Take the material below and restate it word for word, stopping after the line in which "or mask. -/" occurs.
Start of Block
-- ==== Sys2Proof/Machine/Vector.lean ====
section
/-!
DEFINITION. The vector class, integer and per-thread part (R97 to R112, R121), and what every vector instruction shares:
its checks, its destination, its latches, its last reads (R98, R100 to R102, R163 to R169).
-/
namespace Sys2Proof.Machine

/-- What a vector instruction computes from the strand: the result of each thread (used in active threads only), the
generators after its draws, its flags, and the mask for its mask destination, if its
entry gives it one. -/
structure VOut where
  val  : Nat → Word × Bool
  gens : Vector Half 32
  fl   : Flags
  mask : Option Half

/-- A result with no draw, flag or mask. -/
def VOut.plain (st : Strand) (val : Nat → Word × Bool) : VOut := ⟨val, st.gens, 0, none⟩

/-- Mark registers for freeing at the chain's end: a destination's own mark is cancelled (R23, R165). -/
def markLastReads (st : Strand) (os : List Opd) (d : Option Nat) : Strand :=
  let fs := st.chainFrees ++ os.flatMap lastRegOf
  { st with chainFrees := match d with | some r => fs.filter (· != r) | none => fs }

/-- Shift the latches and write b1 (R168). -/
def pushLatch (st : Strand) (r : VReg) : Strand :=
  { st with lat := ⟨#[r, st.latch 0, st.latch 1, st.latch 2], rfl⟩ }

/-- The value D holds after the instruction in each thread (R98); inactive threads keep the old value, or read zero. -/
def mergeActive (em : Half) (old : Option VReg) (val : Nat → Word × Bool) : VReg :=
  VReg.ofFn fun t =>
    if activeIn em t then val t
    else match old with | some r => (r.get t, r.marked t) | none => (0, false)

/-- Write the result of a vector instruction: D or only the latch, and b1 (R98, R163, R168). -/
def writeVector (st : Strand) (f : Fields) (val : Nat → Word × Bool) : Strand :=
  if f.nw then pushLatch st (mergeActive st.em none val)
  else
    let r := mergeActive st.em (st.vreg f.d.toNat) val
    pushLatch (st.setV f.d.toNat (some r)) r

/-- Note that a chain member has executed: its position, and the head's address for a head (R169, R171). -/
def chainMember (st : Strand) (continues : Bool) : Strand :=
  if continues then { st with chainPos := st.chainPos + 1 } else { st with chainPos := 1, chainHead := st.pc }

/-- The registers that a vector instruction reads or writes are not in flight (R157), its chain is legal (R169), its sources
are allocated (R102), its own checks pass, and there is room for a fresh D (R163, R164). -/
def vectorReady (s : State) (st : Strand) (f : Fields) (os : List Opd) (check : State → Strand → Res Unit) : Res Unit := do
  chainCheck st (os.flatMap latchesOf)
  awaitRegs st ((if f.nw then [] else [f.d.toNat]) ++ os.flatMap vRegsOf) (os.flatMap bRegsOf ++ bRegsOf f.c)
  checkAllocated st os
  check s st
  checkRoom s st (if f.nw || (st.vreg f.d.toNat).isSome then 0 else 1)

/-- The strand after a vector instruction: D or the latch, the generators, the last reads, the mask destination, its place in
the chain (R23, R98, R100, R163 to R169). -/
def vectorWrite (st : Strand) (f : Fields) (os : List Opd) (r : VOut) : Strand :=
  let st1 := writeVector { st with gens := r.gens } f r.val
  let st2 := markLastReads st1 os (if f.nw then none else some f.d.toNat)
  let st3 := match r.mask, f.c.spec with
    | some m, .bcast n => st2.setS n.toNat (m.setWidth 64) false
    | _, _ => st2
  chainMember st3 (!(os.flatMap latchesOf).isEmpty)

/-- The strand at the start of an instruction with vector operands: one that reads no latch ends a chain (R169). -/
def vectorStart (st0 : Strand) (os : List Opd) : Strand := chainEnter st0 (os.flatMap latchesOf)

/-- The end of a vector instruction: its writes, its flags, and the next address. -/
def vectorDone (s : State) (k : Nat) (st : Strand) (f : Fields) (os : List Opd) (r : VOut) : State :=
  retire s k (vectorWrite st f os r) f.nx r.fl st.em

/-- Run a vector instruction (R97 to R102, R163 to R171). `os` are its operands; `check` makes the format and poison
checks of its entry; `body` computes. -/
def runVector (f : Fields) (os : List Opd) (check : State → Strand → Res Unit)
    (body : State → Strand → VOut) (s : State) : Out :=
  withActor s fun k st0 =>
    let st := vectorStart st0 os
    settle s k st (st.chainPos != 0) do
      vectorReady s st f os check
      return vectorDone s k st f os (body s st)

/-- The check of an ordinary per-thread instruction: no value it reads is marked (R101). -/
def noMarks (os : List Opd) (_s : State) (st : Strand) : Res Unit := checkMarks st os (activeList st.em)

/-- What a function of the operands' values computes in each thread. -/
def threadOut (f : Fields) (op : Word → Word → Word → Word) (st : Strand) : VOut :=
  VOut.plain st fun t => (op (vread st f.ty 0 f.a t).1 (vread st f.ty 0 f.b t).1 (vread st f.ty 0 f.c t).1, false)

/-- A per-thread instruction with no flags, of one to three sources. -/
def perThread (f : Fields) (os : List Opd) (op : Word → Word → Word → Word) (s : State) : Out :=
  runVector f os (noMarks os) (fun _ st => threadOut f op st) s

/-- One source. -/
def vector1 (f : Fields) (op : Word → Word) (s : State) : Out := perThread f [f.a] (fun x _ _ => op x) s
/-- Two sources. -/
def vector2 (f : Fields) (op : Word → Word → Word) (s : State) : Out :=
  perThread f [f.a, f.b] (fun x y _ => op x y) s
/-- Three sources. -/
def vector3 (f : Fields) (op : Word → Word → Word → Word) (s : State) : Out :=
  perThread f [f.a, f.b, f.c] op s

-- Integer arithmetic and bits (R104, R105)

/-- `vmov`: the mark of each value is copied (R101, R108). -/
def execVmov (f : Fields) (s : State) : Out :=
  runVector f [f.a] (fun _ _ => .ok ()) (fun _ st => VOut.plain st fun t => vread st f.ty 0 f.a t) s
/-- `vadd`. -/
def execVadd (f : Fields) (s : State) : Out := vector2 f (packed2 f.ty (f.fBit 0) (· + ·)) s
/-- `vsub`. -/
def execVsub (f : Fields) (s : State) : Out := vector2 f (packed2 f.ty (f.fBit 0) (· - ·)) s
/-- `vmul`. -/
def execVmul (f : Fields) (s : State) : Out := vector2 f (packed2 f.ty (f.fBit 0) (· * ·)) s
/-- `vmulh`. -/
def execVmulh (f : Fields) (s : State) : Out := vector2 f (packed2 f.ty false (mulHigh f.ty)) s
/-- x × y + z, formed exactly and reduced once (R104). -/
def madWord (f : Fields) (x y z : Word) : Word :=
  elements f.ty fun k => reduceTy f.ty (f.fBit 0) (elemInt f.ty x k * elemInt f.ty y k + elemInt f.ty z k)

/-- `vmad`. -/
def execVmad (f : Fields) (s : State) : Out := vector3 f (madWord f) s
/-- `vdiv`. -/
def execVdiv (f : Fields) (s : State) : Out := vector2 f (packed2 f.ty (f.fBit 0) (divElem f.ty)) s
/-- `vrem`. -/
def execVrem (f : Fields) (s : State) : Out := vector2 f (packed2 f.ty false remElem) s

/-- Magnitudes (R105): a float's sign is cleared as a bit. -/
def absWord (f : Fields) (x : Word) : Word :=
  elements f.ty fun k =>
    if f.ty.isInt then reduceTy f.ty (f.fBit 0) (elemInt f.ty x k).natAbs else elemCode f.ty x k % 2 ^ (f.ty.width - 1)
/-- `vabs`. -/
def execVabs (f : Fields) (s : State) : Out := vector1 f (absWord f) s
/-- Negations (R105): a float's sign is inverted as a bit. -/
def negWord (f : Fields) (x : Word) : Word :=
  elements f.ty fun k =>
    if f.ty.isInt then reduceTy f.ty (f.fBit 0) (-(elemInt f.ty x k)) else elemCode f.ty x k ^^^ 2 ^ (f.ty.width - 1)
/-- `vneg`. -/
def execVneg (f : Fields) (s : State) : Out := vector1 f (negWord f) s
/-- `vmin`. -/
def execVmin (f : Fields) (s : State) : Out := vector2 f (packed2 f.ty false minInt) s
/-- `vmax`. -/
def execVmax (f : Fields) (s : State) : Out := vector2 f (packed2 f.ty false maxInt) s
/-- `vavg`: rounded up, or down with `.dn`. -/
def execVavg (f : Fields) (s : State) : Out :=
  vector2 f (packed2 f.ty false fun x y => (x + y + (if f.fBit 1 then 0 else 1)) / 2) s
/-- `vand`. -/
def execVand (f : Fields) (s : State) : Out := vector2 f (fun x y => x &&& y) s
/-- `vor`. -/
def execVor (f : Fields) (s : State) : Out := vector2 f (fun x y => x ||| y) s
/-- `vxor`. -/
def execVxor (f : Fields) (s : State) : Out := vector2 f (fun x y => x ^^^ y) s
/-- `vandn`: x AND NOT y. -/
def execVandn (f : Fields) (s : State) : Out := vector2 f (fun x y => x &&& ~~~y) s
/-- `vshl`. -/
def execVshl (f : Fields) (s : State) : Out := vector2 f (packedCode f.ty (shlElem f.ty)) s
/-- `vshr`. -/
def execVshr (f : Fields) (s : State) : Out := vector2 f (packedCode f.ty (shrElem f.ty)) s
/-- `vsar`. -/
def execVsar (f : Fields) (s : State) : Out := vector2 f (packedCode f.ty (sarElem f.ty)) s
/-- `vrot`. -/
def execVrot (f : Fields) (s : State) : Out := vector2 f (packedCode f.ty (rotElem f.ty)) s
/-- `vclz`. -/
def execVclz (f : Fields) (s : State) : Out :=
  vector1 f (fun x => elements f.ty fun k => clz f.ty.width (elemCode f.ty x k)) s
/-- `vpopc`. -/
def execVpopc (f : Fields) (s : State) : Out :=
  vector1 f (fun x => elements f.ty fun k => popcount f.ty.width (elemCode f.ty x k)) s
/-- `vbfx` (R82 in each thread). -/
def execVbfx (f : Fields) (s : State) : Out := vector2 f (bfxWord f.ty) s
/-- `vbfi` (R82 in each thread). -/
def execVbfi (f : Fields) (s : State) : Out := vector3 f bfiWord s

-- Compares and selects (R106, R107)

/-- Whether any element of a type satisfies a condition, or the first one does (F[1], R106). -/
def anyOrFirst (f : Fields) (c : Nat → Bool) : Bool := if f.fBit 1 then (upto f.ty.lanes).any c else c 0

/-- A mask over active threads. -/
def threadMask (em : Half) (c : Nat → Bool) : Half := BitVec.ofNat 32 (maskOf ((activeList em).filter c))

/-- What a compare gives (R106): element masks, its flags, and the thread mask. -/
def compareOut (f : Fields) (c : Word → Word → Nat → Bool) (fl : Word → Word → Flags) (st : Strand) : VOut :=
  let x := fun t => (vread st f.ty 0 f.a t).1
  let y := fun t => (vread st f.ty 0 f.b t).1
  { val := fun t => (maskElements f.ty (c (x t) (y t)), false)
    gens := st.gens
    fl := (activeList st.em).foldl (fun a t => a ||| fl (x t) (y t)) 0
    mask := some (threadMask st.em fun t => anyOrFirst f (c (x t) (y t))) }

/-- A compare of two sources element by element (R106). -/
def runCompare (f : Fields) (c : Word → Word → Nat → Bool) (fl : Word → Word → Flags) (s : State) : Out :=
  runVector f [f.a, f.b] (noMarks [f.a, f.b]) (fun _ st => compareOut f c fl st) s

/-- `vcmp` (R106). -/
def execVcmp (f : Fields) (s : State) : Out :=
  runCompare f (fun x y k => condInt f.m.toNat (elemInt f.ty x k) (elemInt f.ty y k)) (fun _ _ => 0) s

/-- What `vsel` selects in each thread, with the marks of what it selects (R101, R107). -/
def selOut (f : Fields) (st : Strand) : VOut :=
  VOut.plain st fun t =>
    let x := vread st f.ty 0 f.a t
    let y := vread st f.ty 0 f.b t
    let z := (vread st f.ty 0 f.c t).1
    let picks := (upto f.ty.lanes).map fun k => condInt f.m.toNat (elemInt f.ty z k) 0
    (selWord f.ty f.m.toNat x.1 y.1 z, (picks.any id && x.2) || (picks.any not && y.2))

/-- `vsel` (R107): the test's mark faults, and the mark of the selected source is copied (R101). -/
def execVsel (f : Fields) (s : State) : Out :=
  runVector f [f.a, f.b, f.c] (fun _ st => checkMarks st [f.c] (activeList st.em)) (fun _ st => selOut f st) s

-- Packing (R112)

/-- The elements of A, then those of B, at half the width (R110, R112). -/
def packWord (f : Fields) (x y : Word) : Word :=
  let half := (Ty.ofCode (f.ty.code - 2)).getD .i8
  let conv := fun w => (upto f.ty.lanes).map fun k => reduceTy half (f.fBit 0) (elemInt f.ty w k)
  wordOf half.width (conv x ++ conv y)

/-- `vpack`. -/
def execVpack (f : Fields) (s : State) : Out := vector2 f (packWord f) s

/-- Half of A's elements at twice the width (R112). -/
def unpackWord (f : Fields) (x : Word) : Word :=
  let wide := (Ty.ofCode (f.ty.code + 2)).getD .i16
  elements wide fun k => wrapNat wide.width (elemInt f.ty x (k + (if f.fBit 1 then f.ty.lanes / 2 else 0)))

/-- `vunpack`. -/
def execVunpack (f : Fields) (s : State) : Out := vector1 f (unpackWord f) s

/-- A byte lookup in the 16 bytes of A and B (R121). -/
def permWord (x y z : Word) : Word :=
  wordOf 8 ((upto 8).map fun j =>
    let i := field z (8 * j) 8
    if 128 ≤ i then 0
    else
      let e := i % 16
      if e < 8 then field x (8 * e) 8 else field y (8 * (e - 8)) 8)

/-- `vperm`. -/
def execVperm (f : Fields) (s : State) : Out := vector3 f permWord s

-- Moves between threads (R99, R122)

/-- The value of an operand in a thread as the cross-thread moves see it: zero, unmarked, outside pm (R99). -/
def crossRead (st : Strand) (o : Opd) (t : Nat) : Word × Bool :=
  if activeIn st.pm t then vread st .b 0 o t else (0, false)

/-- The uniform operand of `vbcast`, `vrott` and `vslide`. -/
def countOf (st : Strand) (o : Opd) : Nat := (vread st .b 0 o 0).1.toNat

/-- What a move gives: each thread's source, as `pick` names it. -/
def moveOut (pick : Strand → Nat → Opd × Nat) (st : Strand) : VOut :=
  VOut.plain st fun t => crossRead st (pick st t).1 (pick st t).2

/-- A cross-thread move: `pick` names each thread's source (R122). A marked index or count is consumed poison (R101);
the count is read once for the strand. -/
def runMove (f : Fields) (os counts : List Opd) (perStrand : Bool) (pick : Strand → Nat → Opd × Nat) (s : State) : Out :=
  runVector f os
    (fun _ st => checkMarks st counts (if perStrand then [0] else activeList st.em))
    (fun _ st => moveOut pick st) s

/-- `vshuf`'s source (R122). -/
def pickShuf (f : Fields) (st : Strand) (t : Nat) : Opd × Nat :=
  let i := (vread st .b 0 f.b t).1.toNat % 32
  (f.a, if f.fBit 1 then t ^^^ i else i)
/-- `vshuf`. -/
def execVshuf (f : Fields) (s : State) : Out := runMove f [f.a, f.b] [f.b] false (pickShuf f) s
/-- `vbcast`. -/
def execVbcast (f : Fields) (s : State) : Out :=
  runMove f [f.a, f.b] [f.b] true (fun st _ => (f.a, countOf st f.b % 32)) s
/-- `vrott`. -/
def execVrott (f : Fields) (s : State) : Out :=
  runMove f [f.a, f.b] [f.b] true (fun st t => (f.a, (t + 32 - countOf st f.b % 32) % 32)) s
/-- `vslide`'s source (R122). -/
def pickSlide (f : Fields) (st : Strand) (t : Nat) : Opd × Nat :=
  let n := min (countOf st f.b % 64) 32
  if f.fBit 1 then (if t + n ≤ 31 then (f.a, t + n) else (f.c, t + n - 32))
  else if n ≤ t then (f.a, t - n) else (f.c, t + 32 - n)
/-- `vslide`. -/
def execVslide (f : Fields) (s : State) : Out := runMove f [f.a, f.b, f.c] [f.b] true (pickSlide f) s

/-- The active threads whose value is not zero (R126). -/
def ballotMask (f : Fields) (st : Strand) : Half := threadMask st.em fun t => (vread st f.ty 0 f.a t).1 != 0
/-- `vballot`. -/
def execVballot (f : Fields) (s : State) : Out :=
  runVector f [f.a] (noMarks [f.a]) (fun _ st =>
    { val := fun _ => ((ballotMask f st).setWidth 64, false), gens := st.gens, fl := 0, mask := some (ballotMask f st) }) s

-- Compact aliases (R35, R36)

/-- Compact `vmov`. -/
def execVmovC (c : CFields) (s : State) : Out := execVmov (c.expand 1) s
/-- Compact `vadd`. -/
def execVaddC (c : CFields) (s : State) : Out := execVadd (c.expand 2) s
/-- Compact `vsub`. -/
def execVsubC (c : CFields) (s : State) : Out := execVsub (c.expand 3) s
/-- Compact `vmul`. -/
def execVmulC (c : CFields) (s : State) : Out := execVmul (c.expand 4) s
/-- Compact `vmin`. -/
def execVminC (c : CFields) (s : State) : Out := execVmin (c.expand 5) s
/-- Compact `vmax`. -/
def execVmaxC (c : CFields) (s : State) : Out := execVmax (c.expand 6) s
/-- Compact `vand`. -/
def execVandC (c : CFields) (s : State) : Out := execVand (c.expand 7) s
/-- Compact `vor`. -/
def execVorC (c : CFields) (s : State) : Out := execVor (c.expand 8) s
/-- Compact `vxor`. -/
def execVxorC (c : CFields) (s : State) : Out := execVxor (c.expand 9) s
/-- Compact `vshl`. -/
def execVshlC (c : CFields) (s : State) : Out := execVshl (c.expand 10) s
/-- Compact `vshr`. -/
def execVshrC (c : CFields) (s : State) : Out := execVshr (c.expand 11) s
/-- Compact `vsar`. -/
def execVsarC (c : CFields) (s : State) : Out := execVsar (c.expand 12) s

end Sys2Proof.Machine
end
End of Block
*WRITTEN ANSWER*.
-- ==== Sys2Proof/Machine/Vector.lean ====
section
/-!
DEFINITION. The vector class, integer and per-thread part (R97 to R112, R121), and what every vector instruction shares:
its checks, its destination, its latches, its last reads (R98, R100 to R102, R163 to R169).
-/
namespace Sys2Proof.Machine

/-- What a vector instruction computes from the strand: the result of each thread (used in active threads only), the
generators after its draws, its flags, and the mask for its mask destination, if its
entry gives it one. -/
structure VOut where
  val  : Nat → Word × Bool
  gens : Vector Half 32
  fl   : Flags
  mask : Option Half

/-- A result with no draw, flag or mask. -/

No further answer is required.